Por debajo de la aparente discontinuidad del volúmen habita, qué maravilla, un discurso de alguien que mira al mundo con plano detalle, entre la ingenuidad (y el cierto asombro que conlleva) y el recelo (y la cierta amargura que conlleva). Cada vez estoy más en contra de la ocurrencia, una cosa que premian extraordinariamente las redes sociales, y más a favor de un discurso con frases subordinadas o dibujos subordinados. Noto que este rollo igual os suena a algo de viejo pero es que yo, amigos, desde niño siempre he querido ser viejo. Cojo un ejemplo canónico del libro de Andreu: como en clase, ¡abrid todos por la página 120! Un hombre a lo Munch grita, desde la deformidad que le proporciona su aullido, porque, según escribe Andreu, se «ha quedado sin horizonte». Con él, de pronto, notas que el artefacto blanco de Buenafuente va mucho más allá de una excusa contra el insomnio. Utiliza mi maestro, el psicólogo Marino Pérez, en su tratado «La invención de los trastornos mentales» (Ed. Alianza) el concepto orteguiano de horizonte como constructor del sentido de la vida: cuando crees que llegas a él descubres otro más, y perseveras en el camino. Vivir es perseverar en el camino, siempre que encuentres un horizonte hacia el que ir.

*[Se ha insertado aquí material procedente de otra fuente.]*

-- ==== Sys2Proof/Machine/Lane.lean ====
section
/-!
DEFINITION. Machine/Lane.lean: the lanes (chapter 07): jobs and register sets, the vendor kernels, the arc detector, the
stream FIFO, and the instruction set. A LANE command of an instruction retires it where the lane runs a job and its
program word at PC is that instruction's.
-/

namespace Sys2Proof.Machine

/-! ## Fetch and retire -/

/-- The program word at `pc` (R168, R184): words 0x480 to 0x5FF execute as END; the vendor kernels below them have no words
in the spec. -/
def LaneSt.word (v : LaneSt) (pc : Nat) : Option Nat :=
  if pc < 0x480 then none else if pc < 0x600 then some 0x04000000
  else some (Sparse.get (fun _ => (0 : BitVec 32)) v.prog pc).toNat

/-- The instruction at lane `l`'s PC. -/
def State.laneFetched (s : State) (l : Nat) : Option Instr :=
  match (s.lane l).word (s.rset l).pc.toNat with
  | some w => laneDecode l w
  | none => none

/-- Lane `l` runs a job whose next instruction is `i`. -/
def State.laneAt (s : State) (l : Nat) (i : Instr) : Bool :=
  l < 8 && s.runs Vale.lane && (s.lane l).busy && s.laneFetched l == some i

/-- Lane `l` runs a job whose program word has no meaning: a reserved opcode or bit (R192). -/
def State.laneBad (s : State) (l : Nat) : Bool :=
  l < 8 && s.runs Vale.lane && (s.lane l).busy && ((s.lane l).word (s.rset l).pc.toNat).isSome && (s.laneFetched l).isNone

/-- The loop frames and counters after the word at `pc` where it ends a body, and the next PC (R177 LOOP): LC0 counts the
outer loop, LC1 the inner. -/
def RegSet.loopNext (r : RegSet) (pc : Nat) : RegSet :=
  let go (r : RegSet) (n : Nat) : RegSet := { r with pc := BitVec.ofNat 12 n }
  match r.loops with
  | [] => go r (pc + 1)
  | [f] =>
    if f.last != pc then go r (pc + 1)
    else if 1 < r.lc0.toNat then go { r with lc0 := r.lc0 - 1 } f.first
    else go { r with lc0 := 0, loops := [] } (pc + 1)
  | g :: f :: _ =>
    if g.last != pc then go r (pc + 1)
    else if 1 < r.lc1.toNat then go { r with lc1 := r.lc1 - 1 } g.first
    else if f.last != pc then go { r with lc1 := 0, loops := [f] } (pc + 1)
    else if 1 < r.lc0.toNat then go { r with lc0 := r.lc0 - 1, lc1 := 0, loops := [f] } f.first
    else go { r with lc0 := 0, lc1 := 0, loops := [] } (pc + 1)

/-- PC moves past an instruction that does not jump. -/
def State.laneNext (s : State) (l : Nat) : State := s.modRset l fun r => r.loopNext r.pc.toNat

/-- A retired instruction: what R183 and R478 note of it; `put` for PUT, PUTW and FST. -/
def State.laneRetire (s : State) (l pc word daddr : Nat) (put : Bool) : State :=
  (s.modLane l fun v => { v with stalled := false, lastPut := put }).psRetire l pc word daddr

/-- Lane `l` retires instruction `i`, whose effect is `f`; it does not jump. -/
def State.laneOp (s : State) (l : Nat) (i : Instr) (daddr : Nat) (f : State → State) (put : Bool := false) : Res :=
  if s.laneAt l i then
    let pc := (s.rset l).pc.toNat
    let w := ((s.lane l).word pc).getD 0
    (((f s).laneNext l).laneRetire l pc w daddr put).done
  else if s.laneBad l then (s.undef 192).done
  else .next s

/-- As `laneOp`, for an instruction that changes only the register set. -/
def State.laneReg (s : State) (l : Nat) (i : Instr) (f : RegSet → RegSet) : Res := s.laneOp l i 0 fun t => t.modRset l f

/-- A jump target that R192 allows: inside vendor words only an entry, and not out of a LOOP body. -/
def RegSet.targetOk (r : RegSet) (tgt : Nat) : Bool :=
  (0x600 ≤ tgt || [0, 0x60, 0xC0, 0x100, 0x140, 0x200, 0x280, 0x2C0, 0x300, 0x340, 0x380, 0x400].contains tgt) &&
    (match r.loops with
     | [] => true
     | f :: _ => f.first ≤ tgt && tgt ≤ f.last)

/-- PC ← tgt. -/
def State.laneJump (s : State) (l tgt : Nat) : State :=
  if (s.rset l).targetOk tgt then s.modRset l fun r => { r with pc := BitVec.ofNat 12 tgt } else s.undef 192

/-- Lane `l` retires a jump `i`, whose effect is `f`, PC included. -/
def State.laneGo (s : State) (l : Nat) (i : Instr) (f : State → State) : Res :=
  if s.laneAt l i then
    let pc := (s.rset l).pc.toNat
    ((f s).laneRetire l pc (((s.lane l).word pc).getD 0) 0 false).done
  else if s.laneBad l then (s.undef 192).done
  else .next s

/-! ## Jobs (R170, R182, R183) -/

/-- The register set a job starts with (R170). -/
def RegSet.start (entry arg0 : Nat) : RegSet :=
  let r : RegSet := { RegSet.zero with sr := BitVec.ofNat 16 (0x200 + 15 * 1024), pc := BitVec.ofNat 12 entry }
  (r.setReg 0 (BitVec.ofNat 16 arg0)).setReg 1 (BitVec.ofNat 16 (arg0 / 65536))

/-- ARG0 as the set in use still holds it. -/
def State.laneArg (s : State) (l : Nat) : Nat := ((s.rset l).reg 0).toNat + 65536 * ((s.rset l).reg 1).toNat

/-- Lane `l`'s job ends: the lane is free, its report is under way and the lane may take the next job. -/
def State.laneEnd (s : State) (l how : Nat) : State :=
  let v := s.lane l
  let s := s.setLane l { v with busy := false, stalled := false, lastEnd := how, job := none }
  let s := s.setRunning l none
  let s := match v.job with
    | some j =>
      let e : EndedJob := { engine := l, job := j, how := how }
      { s with sch := { s.sch with ended := s.sch.ended ++ [e] } }
    | none => s
  s.dispatch

/-- Writing the inhibit request line: only where INH_EN is 1 (R188). -/
def State.laneInh (s : State) (l : Nat) (b : Bool) : State :=
  if s.flag (LANE_CFG.INH_EN l) then s.modLane l fun v => { v with inh := b } else s

/-! ## The arc detector (R189, R190) -/

/-- A parameter word of the detector. -/
def State.arcPar (s : State) (l k : Nat) : Nat := (Sparse.get (fun _ => (0 : BitVec 16)) (s.lane l).coef (0x3F00 + k)).toNat

/-- The parameters lie in their ranges. -/
def State.arcOk (s : State) (l : Nat) : Bool :=
  let p := s.arcPar l
  1 ≤ p 0 && p 0 ≤ 0x7FFF && 1 ≤ p 1 && p 1 ≤ 0x7FFF && p 2 ≤ 0x7FFF && 1 ≤ p 3 && p 3 ≤ 48 && 1 ≤ p 4 && 1 ≤ p 5 &&
    p 5 ≤ 255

Pero cuando este horizonte desaparece, queda lo que entiende, escribe y dibuja Andreu: un grito seco, difuminado, que abrasa cualquier rasgo facial. Casi plasma Buenafuente ese grito total y sordo en el que Michael Corleone se hunde al final de «El Padrino III» con el asesinato de su hija. Nada destroza más horizontes que perder a un hijo. Cada una de las páginas de «No entiendo nada» son matrioskas a las que vamos desmontando desde significados grandes (la fama, la soledad, el amor, las clases sociales) hasta significados mínimos.
Ahora vamos a lo gordo: ¿qué cojones hace un cómico televisivo dibujando? ¿Cómo se atreve? Respondo a lo bruto: ¡porque no le quedaba más remedio! El poeta ovetense Ángel González escribió «yo no soy más que el resultado, el fruto». Repito: «yo no soy más que el resultado, el fruto». ¡La Tradición, cojones! ¿Cómo explicaríamos el humorismo español sin cómicos dibujantes? Gila, Azcona, Chumy Chúmez, tan negros de postguerra, o los actuales Miguel Noguera, Raúl Cimas, Carlos Areces, Joaquín Reyes. Y los que se me pierden por el camino. A ellos honra Andreu con su «No entiendo nada» y, además, también se honra a si mismo: sabe distinguir que para esto también vale, el muy cabrón. En el fondo, todos tratamos de lo mismo: de honrar un oficio y, con él, a los muertitos nuestros que nos precedieron y que tanto admirábamos.
Antes de cantar su versión musicada de «No sirves para nada» de José Agustín Goytisolo, Paco Ibáñez suele recordar que el poeta le advirtió una vez que no servir para nada significaba la libertad total. Andreu Buenafuente sirve para muchas cosas, entre ellas, para arrejuntar sus dibujos al calor de este magnífico libro. Ahora que le miro de cerca y no a través de una ventana de un hotel, le noto feliz porque está tan preso de sus esplendorosas servidumbres como muchos de nosotros.
Eva y Mónica, gracias, os adoro; Andreu, gracias, maestro, te adoro; gracias a todos.